Current/Indicative examples of PIA research include:

  • Local Matters

    Granted The University of Manchester Humanities Impact Award in 2021, this is a research programme that works alongside school staff to investigate and explore what we know about (child) poverty (locally and nationally), trains participants in social research methods, explores the local poverty context and then applies this knowledge and research skill, through action research, to make changes to school practice and policy. It trains school staff and the school community to be locally embedded social justice researchers. Local Matters works across a range of Local Authorities, Diocese bodies and in partnership with the National Education Union and The Tutor Trust.

  • The PACCT (Pakistani Community Calls to Action) Project

    Focused on educational, social and health care responses to the pandemic. This generated ‘calls to action’ co-produced with marginalised members of the Rochdale Pakistani communities. Its remit extended beyond formal education to consider social and health care, media and local and national policy; and also highlighted how specific (COVID) insults and challenges reactivated and connected with longstanding racialised traumas and alienation. Aimed to be participatory and to help support better service access and recognition of community needs and strengths. For the report, and related ‘calls to action’, see the above link and the PACCTProject Twitter account.

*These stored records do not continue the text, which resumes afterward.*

theorem exec_vcvtq (hp : s.cx.sp b = false) : exec (.vcvtq d a b g) s = finish (writeLanes 32 d false [a] x.2 (allActive 16 (s.cx.p g))
    (whereActive (s.cx.p g) (fun j => fromCode (codeFormat s b) s.fpEnv (lane 8 x.1 (16 * quarterOf s b + j))))) s :=
  finish_congr (by
    rw [Exec.bind_ok (srcV_run hx), Exec.bind_ok (Exec.get_run s), hp, Exec.bind_ok (guardPoison_false s), codeFormat]
    cases B8.of ((s.cx.s b).extractLsb' 0 8).toNat <;> rfl)

theorem exec_vcvte (hp : s.cx.sp b = false) : exec (.vcvte d a b g) s = finish (writeLanes 8 d false [a] x.2 false
    (whereQuarterActive (s.cx.p g) (quarterOf s b) (fun j => toCode (codeFormat s b) s.fpEnv (lane 32 x.1 j)))) s :=
  finish_congr (by
    rw [Exec.bind_ok (srcV_run hx), Exec.bind_ok (Exec.get_run s), hp, Exec.bind_ok (guardPoison_false s), codeFormat]
    cases B8.of ((s.cx.s b).extractLsb' 0 8).toNat <;> rfl)

theorem vcvtq_poisoned (hp : s.cx.sp b = true) : TrapsPoison (.vcvtq d a b g) s :=
  trapsPoison_of_error rfl (by rw [Exec.bind_ok (srcV_run hx), Exec.bind_ok (Exec.get_run s), hp, Exec.bind_error (guardPoison_true s)])
theorem vcvte_poisoned (hp : s.cx.sp b = true) : TrapsPoison (.vcvte d a b g) s :=
  trapsPoison_of_error rfl (by rw [Exec.bind_ok (srcV_run hx), Exec.bind_ok (Exec.get_run s), hp, Exec.bind_error (guardPoison_true s)])

end

/-! ### Numbers of lanes -/

/-- Lanes of half the width are twice as many. -/
theorem lanes_of_half_width {e t : ETy} (h : e.width = 2 * t.width) : 512 / t.width = 2 * (512 / e.width) := by
  have hdvd : e.width ∣ 512 := by cases e <;> decide
  rw [h] at hdvd ⊢
  rw [← Nat.mul_div_assoc 2 hdvd, Nat.mul_div_mul_left 512 t.width (by decide)]

theorem quarterOf_lt (s : State) (b : Reg) : quarterOf s b < 4 := BitVec.isLt _

end Sys2Proof.Machine

namespace Sys2Proof.Claims
open Sys2Proof.Machine

section
variable {s : State} {a : Reg} {x : VReg × Bool} (hx : sourceOf s.cx a = some x) (d b : Reg) (g : PReg)
include hx

/-- `vcvtw` fills a pair of registers, each lane where it is active (R106, R107). -/
theorem vcvtw_completes (u : Bool) {e t : ETy} (h : e.width = 2 * t.width) :
    let n := 512 / e.width
    let r (j : Nat) := cvtLane u e t s.fpEnv (lane t.width x.1 j)
    ∃ q, PlainFrom (.vcvtw d a u e g t) s ((s.cx.popPorts [a]).addFlags (raised (2 * n) (s.cx.p g) (fun j => (r j).2))) q [] [d, d + 1] [] ∧
      ∀ j, j < 2 * n → s.cx.portOf (half d n j) = none →
        q.cx.vp (half d n j) = (x.2 || (s.cx.vp (half d n j) && !(List.range (2 * n)).all (s.cx.p g).getLsbD)) ∧
        lane e.width (q.cx.v (half d n j)) (j % n) =
          if (s.cx.p g).getLsbD j then (r j).1 % 2 ^ e.width else lane e.width (s.cx.v (half d n j)) (j % n) := by
  have hexec := exec_vcvtw hx d u e t g
  rw [allActive_eq_range, lanes_of_half_width h] at hexec
  exact writesLanes_pair hexec (raisedWriting_whereActive ..) fun j _ => laneWritten_whereActive ..

/-- `vcvtn` fills one register from two (R106, R107). -/
theorem vcvtn_completes (u : Bool) {e t : ETy} {y : VReg × Bool} (h : t.width = 2 * e.width) (hy : sourceOf s.cx (a + 1) = some y) :
    let n := 512 / t.width
    let r (j : Nat) := cvtLane u e t s.fpEnv (if j < n then lane t.width x.1 j else lane t.width y.1 (j - n))
    ∃ q, PlainFrom (.vcvtn d a u e g t) s ((s.cx.popPorts [a, a + 1]).addFlags (raised (2 * n) (s.cx.p g) (fun j => (r j).2))) q [] [d] [] ∧
      HoldsV q.cx d e.width (fun j => if (s.cx.p g).getLsbD j then (r j).1 % 2 ^ e.width else lane e.width (s.cx.v d) j)
        (x.2 || y.2 || (s.cx.vp d && !(List.range (2 * n)).all (s.cx.p g).getLsbD)) := by
  have hexec := exec_vcvtn hx d u e t g hy
  rw [allActive_eq_range, lanes_of_half_width h] at hexec
  refine writesLanes hexec ?_ fun j _ => laneWritten_whereActive ..
  rw [raisedWriting_whereActive, lanes_of_half_width h]

/-- `vcvtq` fills a register from a quarter of one, by whichever format (R108). -/
theorem vcvtq_completes (hp : s.cx.sp b = false) :
    let r (j : Nat) := fromCode (codeFormat s b) s.fpEnv (lane 8 x.1 (16 * quarterOf s b + j))
    ∃ q, PlainFrom (.vcvtq d a b g) s ((s.cx.popPorts [a]).addFlags (raised 16 (s.cx.p g) (fun j => (r j).2))) q [] [d] [] ∧
      HoldsV q.cx d 32 (fun j => if (s.cx.p g).getLsbD j then (r j).1 % 2 ^ 32 else lane 32 (s.cx.v d) j)
        (x.2 || (s.cx.vp d && !(List.range 16).all (s.cx.p g).getLsbD)) := by
  have hexec := exec_vcvtq hx d b g hp
  rw [allActive_eq_range] at hexec
  exact writesLanes hexec (raisedWriting_whereActive ..) fun j _ => laneWritten_whereActive ..

/-- `vcvte` fills a quarter of a register, by whichever format (R108). -/
theorem vcvte_completes (hp : s.cx.sp b = false) :
    let r (j : Nat) := toCode (codeFormat s b) s.fpEnv (lane 32 x.1 j)
    ∃ q, PlainFrom (.vcvte d a b g) s ((s.cx.popPorts [a]).addFlags (raised 16 (s.cx.p g) (fun j => (r j).2))) q [] [d] [] ∧
      HoldsV q.cx d 8 (fun j => if j / 16 = quarterOf s b ∧ (s.cx.p g).getLsbD (j % 16) = true then (r (j % 16)).1 % 2 ^ 8 else lane 8 (s.cx.v d) j)
        (x.2 || s.cx.vp d) := by
  obtain ⟨q, hplain, hholds⟩ := writesLanes (exec_vcvte hx d b g hp) (raisedWriting_whereQuarterActive _ (quarterOf_lt s b) _)
    fun j _ => laneWritten_whereQuarterActive ..
  rw [Bool.not_false, Bool.and_true] at hholds
  exact ⟨q, hplain, hholds⟩

/-- `vcbx` fills a pair of registers with values of the codebook, two to a mask bit (R109). -/
theorem vcbx_completes : ∃ q, PlainFrom (.vcbx d a g) s (s.cx.popPorts [a]) q [] [d, d + 1] [] ∧ ∀ j, j < 128 → s.cx.portOf (half d 64 j) = none →
    q.cx.vp (half d 64 j) = (x.2 || (s.cx.vp (half d 64 j) && !(List.range 64).all (s.cx.p g).getLsbD)) ∧
    lane 8 (q.cx.v (half d 64 j)) (j % 64) =
      if (s.cx.p g).getLsbD (j / 2) then codeVal s.cx.cr.cbtl s.cx.cr.cbth (lane 4 x.1 j) % 2 ^ 8 else lane 8 (s.cx.v (half d 64 j)) (j % 64) := by
  have hexec := exec_vcbx hx d g
  rw [allActive_eq_range] at hexec
  have h := writesLanes_pair hexec (raisedWriting_unflagged ..) fun _ _ => rfl
  rw [Context.addFlags_zero] at h
  obtain ⟨q, hplain, hlanes⟩ := h
  refine ⟨q, hplain, fun j hj hport => ?_⟩
  obtain ⟨hpois, hlane⟩ := hlanes j hj hport
  refine ⟨hpois, hlane.trans ?_⟩
  unfold active
  split <;> rfl

end

/-- Settles O29, conversion by conversion; of a reserved format each lane is the NaN of its destination, with NV. -/
theorem wideningAndNarrowingConversions : Obligations.WideningAndNarrowingConversions := by
  unfold Obligations.WideningAndNarrowingConversions
  intro s d a b g
  refine ⟨fun u e t x h _ hx => vcvtw_completes hx d g u h, fun u e t x y h hx hy => vcvtn_completes hx d g u h hy, fun x f hx hp hf => ?_, fun x hx hp hf => ?_,
    fun x hx hp => ⟨vcvtq_poisoned hx d b g hp, vcvte_poisoned hx d b g hp⟩, fun x _ hx => vcbx_completes hx d g⟩
  all_goals
    have hq := vcvtq_completes hx d b g hp
    have he := vcvte_completes hx d b g hp
    rw [codeFormat, hf] at hq he
  · exact ⟨hq, he⟩
  · simp only [fromCode, toCode, Option.elim_none, raised_const] at hq he
    exact ⟨hq, he⟩

end Sys2Proof.Claims
end

section
/-! System instructions that change no register (spec 04 R91, R93; 19 R345), and the settling of O10 and O12. -/

namespace Sys2Proof.Machine
open Sys2Proof.Claims

/-- The computation of `wfe`. -/
def wfeE : Exec Unit := do
  if (← cx).latch then
    modCx (fun c => { c with latch := false })
    retireE
  else throw (.wait .latch)

theorem exec_wfe (s : State) : exec .wfe s = finish wfeE s := rfl

theorem wfeE_run (s : State) : wfeE s =
    if s.cx.latch then (.ok (), (s.modCx (fun c => { c with latch := false })).retire) else (.error (.wait .latch), s) := by
  rw [wfeE, Exec.bind_ok (cx_run s)]
  cases s.cx.latch <;> rfl

/-- The computation of `chkerr`: it waits for the units as an access to FPM does. -/
def chkerrE (m : BitVec 3) (s : State) : Exec Unit := do
  waitUnits .fpm
  guardTrap (s.cx.cr.chkint.extractLsb' 0 3 &&& m == 0) cPOISON s.cx.cr.chkint
  retireE

theorem exec_chkerr (m : BitVec 3) (s : State) : exec (.chkerr m) s = finish (chkerrE m s) s := by
  refine finish_congr ?_
  simp only [chkerrE, waitUnits, Exec.bind_run, Exec.get_run, Exec.andThen_ok]
  cases s.co.matq.any (fun j => j.slot == s.slotNum)
  case true => rfl
  cases s.co.spq.any (fun j => j.slot == s.slotNum) <;> rfl

/-- What `chkerr` does, check after check: the wait for the units, POISON. -/
theorem chkerrE_run (m : BitVec 3) (s : State) : ∃ k, chkerrE m s s =
    if unitsQuiet s .fpm then
      if s.cx.cr.chkint.extractLsb' 0 3 &&& m = 0 then (.ok (), s.retire) else (.error (.trap cPOISON s.cx.cr.chkint), s)
    else (.error (.wait k), s) := by
  obtain ⟨k, hk⟩ := waitUnits_run .fpm s
  refine ⟨k, ?_⟩
  rw [chkerrE, Exec.bind_run, hk]
  cases unitsQuiet s .fpm
  case false => rfl
  rw [if_pos rfl, if_pos rfl, Exec.andThen_ok, Exec.bind_run, guardTrap_run]
  simp only [beq_iff_eq]
  split <;> rfl

/-- What `Keeps` says of everything but the registers, the pc, the wait and LCNT. -/
theorem Context.Keeps.rest_eq {c d : Context} {ss vs : List Reg} {ps : List PReg} (h : c.Keeps d ss vs ps) : d.rest = c.rest := by
  obtain ⟨-, -, -, hrest⟩ := h
  exact hrest

end Sys2Proof.Machine

namespace Sys2Proof.Claims
open Sys2Proof.Machine

/-- Settles O10: neither cause is one that a stop treats apart. -/
theorem trapAndBrkptRaise : Obligations.TrapAndBrkptRaise := by
  unfold Obligations.TrapAndBrkptRaise
  exact fun n s => ⟨traps_of_error (m := trapWith cSYSCALL s.wordValue) rfl (trapWith_run ..) (by decide) (by decide),
    traps_of_error (m := trapWith cBRK s.wordValue) rfl (trapWith_run ..) (by decide) (by decide)⟩

theorem wfe_completes {s : State} (h : s.cx.latch = true) : ∃ t, exec .wfe s = .next t ∧ s.OnlyContext t s.cur ∧ t.cx.latch = false ∧
    Context.Keeps { s.cx with latch := false } t.cx [] [] [] ∧ s.Retired s.cx t := by
  have hrun : wfeE s = (.ok (), (s.setCx { s.cx with latch := false }).retire) := by rw [wfeE_run, if_pos h]; rfl
  obtain ⟨hexec, honly, hkeeps, hret⟩ := plainFrom_of_keeps (exec_wfe s) (c := { s.cx with latch := false }) (ss := []) (vs := []) (ps := [])
    hrun ⟨fun _ _ => ⟨rfl, rfl⟩, fun _ _ => ⟨rfl, rfl⟩, fun _ _ => rfl, rfl⟩ rfl
  exact ⟨_, hexec, honly, (congrArg Context.latch hkeeps.rest_eq :), hkeeps, hret⟩

/-- Settles O12: what each instruction checks, in order. -/
theorem nopWfeChkerr : Obligations.NopWfeChkerr := by
  unfold Obligations.NopWfeChkerr
  intro s
  refine ⟨⟨_, plain_retire .nop s rfl⟩, wfe_completes, fun h => ?_, fun m hq => ?_, fun m hq hm => ?_, fun m hq hm => ?_⟩
  · exact waits_of_error (exec_wfe s) (by rw [wfeE_run, h]; rfl)
  all_goals obtain ⟨k, hrun⟩ := chkerrE_run m s
  · exact ⟨k, waits_of_error (exec_chkerr m s) (by rw [hrun, hq]; rfl)⟩
  · exact ⟨_, plain_retire _ s ((exec_chkerr m s).trans (finish_ok _ _ _ (by rw [hrun, if_pos hq, if_pos hm])))⟩
  · exact trapsPoison_of_error (exec_chkerr m s) (by rw [hrun, if_pos hq, if_neg hm])

end Sys2Proof.Claims
end

section
/-! Addresses that no table translates (spec 10 R208, R216, R217), and the settling of O16. -/

namespace Sys2Proof.Machine

section
variable {s : State} {ag : Agent} {core : Nat} {sp : Space} {va : Dword} {acc : Access} {n : Nat} (hv : sp.physical = false)
include hv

  • Superdiversity and traditional Muslim Healing Practices in Greater Manchester

    This (British Academy-funded) project engages and subverts the local/global binary to analyse practices of minoritized cultural healing practices in the UK. It is framed by an understanding of how migration of peoples has produced fruitful new cultural blends of health and mental health practices. The focus of this project was Hijama (cupping), as one expanding arena; attending to (gendered) diversities of practices; hybrid influences and the transnational relationships involved. For further information please contact erica.burman@manchester.ac.uk or rubina.jasani@manchester.ac.uk.

  • Going beyond the gender binary: conceptualising and operationalising the gender construct for educational (STEM) research

    This recently funded pump priming project proposes to build, validate and implement measurement instrument(s) that better conceptualise and operationalise gender as a social/cultural construct. The aim is to develop this methodology to investigate adolescents’ peer group relations and their role in shaping aspirations and dispositions to study Science Technology Engineering and Mathematics (STEM) subjects. This builds on a body of work by the same team that focuses on students’ affective relationships with mathematics and other STEM subjects and how these are mediated by complex intersectionalities of class, gender, ethnicity and place. See for instance our previous projects - Teleprism and Transmaths.

  • Child as Method International Network Project

    This project is creating a collaborative international research network on Child as Method involving The University of Manchester and universities in Portugal, Brazil, and Finland, as well as elsewhere in the UK. It builds on Erica Burman’s work on Child as Method which draws on post-structuralist and decolonial authors and theories to develop an analytical and empirical approach which analyses images and discourses of childhood and their implications in organising and regulating individuals, groups, institutions and societies. The network brings together global influence, civic engagement, and innovation in research to create a diverse research environment for studies on race and racism, decolonisation, post-colonial studies, gender equality, critical childhood studies, and international education. For further information please contact cassal@manchester.ac.uk or erica.burman@manchester.ac.uk.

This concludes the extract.